Находясь в резерве при роте графа Аракчеева, я пожелал быть свидетелем первого момента главного торжества России, и рано поутру я, одевшись в форму, выехал верхом в Бонди, где была квартира государя. Я туда приехал в ту самую минуту, когда подъезжали кареты депутатов, присланных к государю с приветствием от города. Карет было семь или восемь, и в каждой сидело по два сановника; все они, как мне показалось, были в черных фраках, но имели шарфы через плечо. Они остановились, не доезжая дома, где жил государь, и вошли сперва в другой дом, ближайший к нему, но в скорости с непокрытыми головами пошли ко дворцу. Покои государя были в глубине двора, довольно обширного и отделявшегося от улицы сквозной решеткой. У ворот и у подъезда стояли часовые, а внутри двора – караул. Когда депутаты были допущены к государю, примчался на серой лошади, в шитом мундире какой-то генерал в сопровождении двух казаков, двух французских трубачей и двух ливрейных лакеев.

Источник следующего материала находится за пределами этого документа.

-- ==== Sys2Proof/Machine/Pipeline.lean ====
section
/-! DEFINITION. The pipeline's steps: cell issue, weights, token delivery, block fetch, commit, growth, and matrix-unit
passes (R39 to R42, R52, R53, R85 to R92, R104 to R114, R154, R273 to R284). -/

namespace Sys2Proof.Machine

/-! ## Held instructions -/

/-- Whether what a fired and held instruction waits for has come about (R104, R106, R233, R246, R250, R258, R276). -/
def wakes (s : State) (c : Nat) (x : Ctx) (b : Block) (idx : Nat) (i : Instr) : Bool :=
  match i with
  | .rd n _ _ => readReg x b.tag n.toNat != .wait
  | .gets .. => isOldest x b.tag
  | .pget .. => isOldest x b.tag
  | .geti .. => isOldest x b.tag
  | .fence _ ls _ => isOldest x b.tag && loadsDone b ls.toNat
  | .waitb _ n _ => isOldest x b.tag && decide (x.batches.length ≤ n.toNat)
  | .join _ n _ => isOldest x b.tag && (decide (childrenOf s x ≤ n.toNat)
      || x.task.any (fun t => holdsEntry s (homeOf c) (mayTake s c t)))
  | .mma .. => !pprWaits x b.tag && !tileWaits x b idx i
  | .tst .. => !tileWaits x b idx i && (mfind idx b.captures).all (fun t => decide (t ≤ s.cycles))
  | i => !tileWaits x b idx i

/-! ## Cell issue (R52, R53) -/

/-- An instruction that may issue at a cell: context, block tag, index, when it became ready. -/
structure Cand where
  ctx : Nat
  tag : Nat
  idx : Nat
  since : Nat
  deriving DecidableEq, Repr

/-- The 64 of a cell's ready instructions that became ready first: a cell holds no more (R53). -/
def heldReady (l : List Cand) : List Cand :=
  if l.length ≤ 64 then l
  else (l.zipIdx.filter (fun a => decide ((l.zipIdx.filter (fun b =>
    decide (b.1.since < a.1.since) || (b.1.since == a.1.since && decide (b.2 < a.2)))).length < 64))).map (·.1)

/-- The ready instructions of a cell, oldest blocks first within each context (R52). DEDUCED, log 59. -/
def readyList (s : State) (comb cell : Nat) : List Cand :=
  (s.ctxs.filter (fun p => p.2.phase == .running)).foldl (fun acc p =>
    p.2.blocks.foldl (fun acc b => b.nodes.foldl (fun acc n =>
      match n.2.st with
      | .ready t => if t ≤ s.cycles && instrPlace p.2 p.1 b n.1 == (comb, cell) then acc ++ [⟨p.1, b.tag, n.1, t⟩] else acc
      | _ => acc) acc) acc) []

/-- A held instruction of a cell whose wait is over. -/
def wakeOf (s : State) (comb cell : Nat) : Option Cand :=
  (s.ctxs.filter (fun p => p.2.phase == .running)).findSome? (fun p =>
    p.2.blocks.findSome? (fun b => b.nodes.findSome? (fun n =>
      if n.2.st == .held && instrPlace p.2 p.1 b n.1 == (comb, cell) then
        match instrAt b.words n.1 with
        | some i => if wakes s p.1 p.2 b n.1 i then some ⟨p.1, b.tag, n.1, s.cycles⟩ else none
        | none => none
      else none)))

/-- The earliest of a list of candidates, the first on ties. DEDUCED, log 59. -/
def earliest (l : List Cand) : Option Cand :=
  l.foldl (fun acc a => match acc with | none => some a | some b => if a.since < b.since then some a else some b) none

/-- Deficit round robin over the slots with ready instructions: the slot that issues, and the cell after it (R52).
DEDUCED, log 59. -/
def roundRobin (k : Cell) (has : Nat → Bool) : Option (Nat × Cell) :=
  if has k.visit && 1 ≤ mget 0 k.visit k.credit then
    some (k.visit, { k with credit := mmod 0 k.visit (· - 1) k.credit })
  else
    match (rangeFrom 1 8).findSome? (fun d => if has ((k.visit + d) % 8) then some ((k.visit + d) % 8) else none) with
    | none => none
    | some v => some (v, { k with visit := v, credit := mput v (mget 0 v k.credit + mget 1 v k.weight - 1) k.credit })

/-- The instruction a cell picks among its ready ones, and its credits after the pick (R52). -/
def pickIssue (s : State) (k : Cell) (rs : List Cand) : Option (Cand × Cell) :=
  match earliest (rs.filter (fun a => decide (a.since + 192 ≤ s.cycles))) with
  | some a => some (a, k)
  | none =>
    match roundRobin k (fun v => rs.any (fun a => slotOf a.ctx == v)) with
    | none => none
    | some (v, k) => (earliest (rs.filter (fun a => slotOf a.ctx == v))).map (fun a => (a, k))

/-- The instruction a cell issues next, one a cc, and the cell's arbitration state after it: a context left with no ready
instruction loses its remaining credit (R52). -/
def chooseIssue (s : State) (comb cell : Nat) : Option (Cand × Cell) :=
  let rs := heldReady (readyList s comb cell)
  let k := mget {} (16 * comb + cell) s.cells
  if k.issuedAt == some s.cycles then none
  else (pickIssue s { k with credit := k.credit.filter (fun p => rs.any (fun a => slotOf a.ctx == p.1)) } rs).map (fun r =>
    (r.1, { r.2 with issuedAt := some s.cycles
                     credit := r.2.credit.filter (fun p => rs.any (fun a => a != r.1 && slotOf a.ctx == p.1)) }))

/-- An instruction put into the issue latch with its operands (R89). -/
def latch (s : State) (a : Cand) : State :=
  match blockOf (ctxOf s a.ctx) a.tag with
  | none => s
  | some b =>
    let n := nodeOf b a.idx
    modCtx { s with issue := some ⟨a.ctx, a.tag, a.idx, n.left, n.right, n.third⟩ } a.ctx (fun x => { x with idle := 0 })
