-- ==== Sys2Proof/Machine/Next.lean ====
section
/-! DEFINITION. What happens next: the issued word, and, between words, the machine's own events in a fixed order, with the
time that passes while nothing happens. -/

namespace Sys2Proof.Machine

/-! ## The issued word (R52, R89, R93) -/

/-- The word at an index of a block, and the word after it, decoded (R93, R96). -/
def decodeAt (b : Block) (idx : Nat) : Except Reject Instr := decode (b.words.getD idx 0) (b.words.getD (idx + 1) 0)

/-- The instruction in the issue latch run. A latch whose block is gone is dropped; a word that encodes nothing, which no
mapped block holds, is an illegal encoding (R113). DEDUCED, log 56. -/
def runIssue (s : State) (f : Issue) : Host.Outcome State Fault Refusal :=
  match blockOf (ctxOf s f.ctx) f.tag with
  | none => .next { s with issue := none }
  | some b =>
    match decodeAt b f.idx with
    | .ok i => exec i s
    | .error _ => .next (recordFault { s with issue := none } f 0x01 ((b.words.getD f.idx 0).zeroExtend 64))

/-! ## Placing an instruction to be issued next -/

/-- The kernel header of the task that runs a placed instruction: the most that a header may declare, on one comb.
DESIGN CHOICE, log 8. -/
def placedHeader : List W64 := [0, BitVec.ofNat 64 (64 * 2 ^ 13 + 16 * 2 ^ 20 + 8 * 2 ^ 25 + 16 * 2 ^ 29 + 2 ^ 37 + 2 ^ 40), 16, 0, 0, 0, 0, 0]

/-- The launch of that task. DESIGN CHOICE, log 8. -/
def placedLaunch : Launch :=
  { part := 0, queue := 0, idx := 0, hdr := placedHeader, args := [], x := 1, y := 1, z := 1, prio := 0, pin := false, spill := 0, spillu := 0,
    start := 0, lastPlaced := 0, nextTile := 1, live := 1 }

/-- The block of a placed instruction: its word at index 0 and its extension word at index 1. DESIGN CHOICE, log 8. -/
def placedBlock (w x : Word) : Block := { tag := 0, addr := 0, hdr := [0, 0, 0, 0, 0, 0, 0, 0], words := [w, x], nodes := [(0, { st := .ready 0 })] }

/-- An S operand that is also an address of the context's scratch, and a V operand. -/
def placedS : Token := .s (BitVec.ofNat 64 Config.scratchBase)
def placedV : Token := .v 0 0xFFFF

/-- Whether a placed instruction's left operand is a V token. -/
def leftIsV (i : Instr) : Bool :=
  match i with
  | .vadd .. | .vsub .. | .vmul .. | .vfma .. | .vmin .. | .vmax .. | .vand .. | .vor .. | .vxor .. | .vshl .. | .vshr .. | .vsar .. | .vcmp ..
  | .vsel .. | .vext .. | .vins .. | .vperm .. | .vswz .. | .vred .. | .vscan .. | .vcvt .. | .vpack .. | .vunpk .. | .vdot .. | .vsfu .. | .vmask ..
  | .vlop3 .. | .copy .. | .fork .. => true
  | _ => false

/-- Whether its right operand is a V token. -/
def rightIsV (i : Instr) : Bool :=
  match i with
  | .vadd .. | .vsub .. | .vmul .. | .vfma .. | .vmin .. | .vmax .. | .vand .. | .vor .. | .vxor .. | .vshl .. | .vshr .. | .vsar .. | .vcmp ..
  | .vsel .. | .vperm .. | .vpack .. | .vdot .. | .vlop3 .. | .ldg .. | .stv .. | .sts .. | .cas .. => true
  | _ => false

/-- A placed instruction's third operand: its predicate's match, or data. -/
def placedThird (i : Instr) : Token :=
  match i with
  | .vfma .. => placedV
  | .vdot .. => placedV
  | _ => match predOf i with
    | .ifZero => .s 0
    | _ => .s 1

/-- The issue latch of a placed instruction. DESIGN CHOICE, log 8. -/
def placedIssue (i : Except Reject Instr) : Issue :=
  match i with
  | .ok i => ⟨0, 0, 0, some (if leftIsV i then placedV else placedS), some (if rightIsV i then placedV else placedS), some (placedThird i)⟩
  | .error _ => ⟨0, 0, 0, none, none, none⟩

/-- Context 0 running a task of launch 0 whose block holds a word and its extension word, and that word issued.
DESIGN CHOICE, log 8. -/
def placeWord (s : State) (w x : Word) : State :=
  let c : Ctx := { ctxOf s 0 with phase := .running, task := some { launch := 0, id := 0, x := 0, y := 0, z := 0, rank := some 0 },
                                  k := 1, scrOff := 0, scrSize := 4096, blocks := [placedBlock w x] }
  { s with launches := mput 0 placedLaunch s.launches, ctxs := mput 0 c s.ctxs, issue := some (placedIssue (decode w x)) }

/-! ## Events that may be due -/

/-- Cells that hold a ready or held instruction of a context, each once. -/
def busyCells (s : State) : List (Nat × Nat) :=
  s.ctxs.foldl (fun acc p => p.2.blocks.foldl (fun acc b => b.nodes.foldl (fun acc n =>
    match n.2.st with
    | .ready _ => let c := instrPlace p.2 p.1 b n.1; if acc.contains c then acc else acc ++ [c]
    | .held => let c := instrPlace p.2 p.1 b n.1; if acc.contains c then acc else acc ++ [c]
    | _ => acc) acc) acc) []

/-- The steps of the command in the mailbox (R365). -/
def mailboxOps (m : Mod) : List Instr :=
  if !m.busy || m.power == .off then []
  else match m.pending with
    | 1 => [.imgchunk]
    | 2 => [.imgcommit true]
    | 3 => [.attest]
    | 4 => [.owner]
    | 5 => [.resetWarm, .resetCold, .resetClear]
    | _ => [.mailboxCommandComplete]

/-- The module's own steps: its time base, its mailbox, a start, the loss of synchronisation (R356, R363, R365). -/
def moduleOps (s : State) : List Instr :=
  let base : List Instr := if s.md.stopClock && s.md.power != .off then [.timeBaseResume] else []
  let start : List Instr := if s.md.power == .starting then [.startStage true, .syncLoss] else [.syncLoss]
  [base, mailboxOps s.md, start].flatten

/-- The address a context fetches next where its exits or its return stack tell it (R172). DEDUCED, log 13. -/
def knownNext (x : Ctx) : Option W64 :=
  match x.blocks.getLast? with
  | some b => (b.exits.head?.bind (fun e => exitAddr e.2)).or (predictedRet x)
  | none => some x.next

/-- Waits, growth, saves and the watchdog of a context. -/
def waitOps (c : Nat) : List Instr :=
  [.growthComplete c, .compositionRefused c, .compactTimeout c, .preemptTimeout c, .saveComplete c, .noProgress c, .barTimeout c]

/-- Steps of contexts: cells, commits, fetches along known exits, waits and saves. -/
def contextOps (s : State) : List Instr :=
  let used := s.ctxs.filter (fun (p : Nat × Ctx) => p.2.phase != .free)
  let cells := (busyCells s).map (fun c => Instr.cellIssue c.1 c.2)
  let commits := used.map (fun p => Instr.blockCommit p.1)
  let fetches := used.filterMap (fun p => (knownNext p.2).map (fun a => Instr.blockFetch p.1 a))
  [cells, commits, fetches, (used.map (fun p => waitOps p.1)).flatten].flatten

/-- Steps of one outstanding load. -/
def loadOps (s : State) (l : Nat × LoadReq) : List Instr :=
  let read : List Instr := match nextRead s l.2 with | some r => [.homeRead l.1 r.1 r.2] | none => []
  let reply : List Instr := if l.2.due ≤ s.cycles then [.loadReply l.1] else []
  [read, [.leaseRequest l.1, .onchipWindowAccess l.1], reply].flatten

/-- The echoes that a context's releases wait for (R146). -/
def echoOps (p : Nat × Ctx) : List Instr := (p.2.releases.map (fun r => r.probes.map (fun k => Instr.sliceEcho p.1 k))).flatten

/-- Steps of outstanding accesses. -/
def memoryOps (s : State) : List Instr :=
  [(s.ms.loads.map (loadOps s)).flatten, s.ms.regs.map (fun r => Instr.registration r.1), s.ms.uwrites.map (fun u => Instr.writeAck u.1),
   s.ms.amos.map (fun a => Instr.amoAtHome a.1), (s.ctxs.map echoOps).flatten, s.ms.walks.map (fun k => Instr.flushrWalk k.1),
   s.ms.copies.map (fun c => Instr.copyChunk c.1), s.ms.delayed.map (fun d => Instr.leasedWriteApply d.1),
   s.ms.outside.map (fun o => Instr.leasedWriteApply o.1), s.ms.watches.map (fun w => Instr.watchExpired w.1)].flatten

/-- Requests that a far home has left without a reply for 2 ms (R333): their message numbers. -/
def overdueMsgs (s : State) : List Nat :=
  [(s.ms.loads.filter (fun (l : Nat × LoadReq) => l.2.asked.any (overdue s))).map (·.1),
   (s.ms.amos.filter (fun (a : Nat × AmoReq) => a.2.sent && overdue s a.2.since)).map (·.1),
   (s.ms.uwrites.filter (fun (u : Nat × UWrite) => u.2.sent && overdue s u.2.since)).map (·.1),
   (s.ms.regs.filter (fun (r : Nat × Reg) => overdue s r.2.since)).map (·.1),
   (s.ms.copies.filter (fun (c : Nat × CopyReq) => c.2.asked.any (overdue s) && (copyFar s c.2).isSome)).map (·.1)].flatten

/-- The steps of the core clock that the readings ask for (R367). DEDUCED, log 61. -/
def clockOps (m : Mod) : List Instr :=
  if isHot m then [.clockStepDown m.pwrnow m.temp]
  else if m.clk < Config.clockNominal then [.clockStepUp m.pwrnow m.temp] else []

/-- The start of a queue's next packet, by its type (R292, R293). -/
def packetOp (s : State) (p q : Nat) : List Instr :=
  if !mayStart s p q then []
  else
    match devWords s p (slotAddr (queueOf s p q) (queueOf s p q).start) 8 with
    | .error _ => [.launch p q]
    | .ok ws =>
      match typeOf ws with
      | 2 => [.depwait p q]
      | 3 => [.signal p q]
      | 4 => [.copyb p q]
      | 5 => [.policy p q]
      | 6 => [.fwin p q]
      | 7 => [.tlbinv p q]
      | 8 => [.sealRange p q]
      | 9 => [.unsealRange p q]
      | 10 => [.resume p q]
      | 11 => [.marker p q]
      | _ => [.launch p q]

/-- The next decision of a partition (R303). -/
def decisionOp (p : Nat) (d : Option Decision) : List Instr :=
  match d with
  | some .dispatch => [.dispatchDecision p]
  | some (.preempt q) => [.preemptionDecision p q]
  | some (.fault c _) => [.faultDecision c]
  | none => []

/-- Steps of one partition: its queues, and its dispatch unit with the check of R314 before decisions. -/
def partitionOps (s : State) (p : Nat × Partition) : List Instr :=
  let queues := (p.2.queues.map (fun q => [packetOp s p.1 q.1, [Instr.packetComplete p.1 q.1, Instr.depwaitReread p.1 q.1]].flatten)).flatten
  let timers : List Instr := [.starvationCheck p.1, .reservation p.1, .compaction p.1, .preemptRetry p.1, .dispatchRetry p.1]
  [queues, timers, decisionOp p.1 (nextDecision s p.1), [Instr.stopComplete p.1]].flatten

/-- Steps of a die's queue processor (R301, R302). -/
def dieOps (s : State) (d : Nat) : List Instr :=
  [[Instr.queueBind d, Instr.qpWatchdog d], (mget {} d s.dies).threads.map (fun t => Instr.queueUnbind d t.1)].flatten

/-- Frames being scrubbed, cells that count, and matrix units with work. -/
def unitOps (s : State) : List Instr :=
  let frames := (s.frames.filter (fun (f : Nat × Frame) => f.2.scrub)).map (fun f => Instr.frameScrubDone f.1)
  let cells := (s.cells.filter (fun (k : Nat × Cell) => !k.2.sums.isEmpty || !k.2.weight.isEmpty)).map (fun k => Instr.weightRecompute (k.1 / 16) (k.1 % 16))
  let units := (s.jobs.filter (fun (j : Nat × List MmaJob) => !j.2.isEmpty)).map (fun j => Instr.mmaPass (j.1 / 4) (j.1 % 4))
  [frames, cells, units].flatten

/-- The events that may happen now, in the order in which they are looked at. DESIGN CHOICE, log 6. -/
def dueOps (s : State) : List Instr :=
  if s.md.power != .running then moduleOps s
  else
    let tokens := (s.net.filter (fun (t : Nat × NetTok) => decide (t.2.due ≤ s.cycles))).map (fun t => Instr.tokenDelivery t.1)
    let arrivals := (s.arrivals.filter (fun (a : Nat × Arrival) => decide (a.2.due ≤ s.cycles))).map (fun a => Instr.barrierArrival a.1)
    [moduleOps s, tokens, contextOps s, memoryOps s, arrivals, (s.parts.map (partitionOps s)).flatten,
     ((upTo 4).map (dieOps s)).flatten, unitOps s, clockOps s.md, (overdueMsgs s).map (fun n => Instr.remoteTimeout n)].flatten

Мы, стоявшие здесь зрителями, с любопытством начали расспрашивать друг друга: кто это? И нам кто-то из генералов сказал, что это герцог Коленкур.[274] Подъехав к воротам, он соскочил с лошади, вошел один во двор, снял шляпу и скорыми шагами пошел ко дворцу. Но на подъезде часовые скрестили ружья, загородили ему вход, и Коленур стал расхаживать взад и вперед подле крыльца. Немного погодя вышел князь Волконский и вступил с ним в довольно продолжительный разговор. Пока они разговаривали, Коленкур все стоял без шляпы. Депутаты вышли из дворца и мерными шагами отправились прямо к каретам своим. Заметно было, что они все были взволнованны, а некоторые из них платками утирали слезы. Князь Волконский вошел во дворец, тогда Коленкур остановился внизу у крыльца, против двери, и все внимание его обратилось на выход из дворца. Государь появился. Коленкур униженно, почти до земли, преклонил голову. Подойдя к нему, государь с видимым умилением приготовился его слушать, но потом вдруг быстро повернулся назад и опять вошел во дворец. Видимо было, что Коленкур этого не ожидал и едва мог придти в себя; потом, порывисто надев на себя шляпу, большими шагами пустился со двора, вскочил на лошадь и во весь дух помчался к Парижу мимо войск, стоявших уже по дороге для вступления. Эго было сделано с такой поспешностью, что два ливрейных лакея едва его догнали, а казаки и трубачи отстали от него.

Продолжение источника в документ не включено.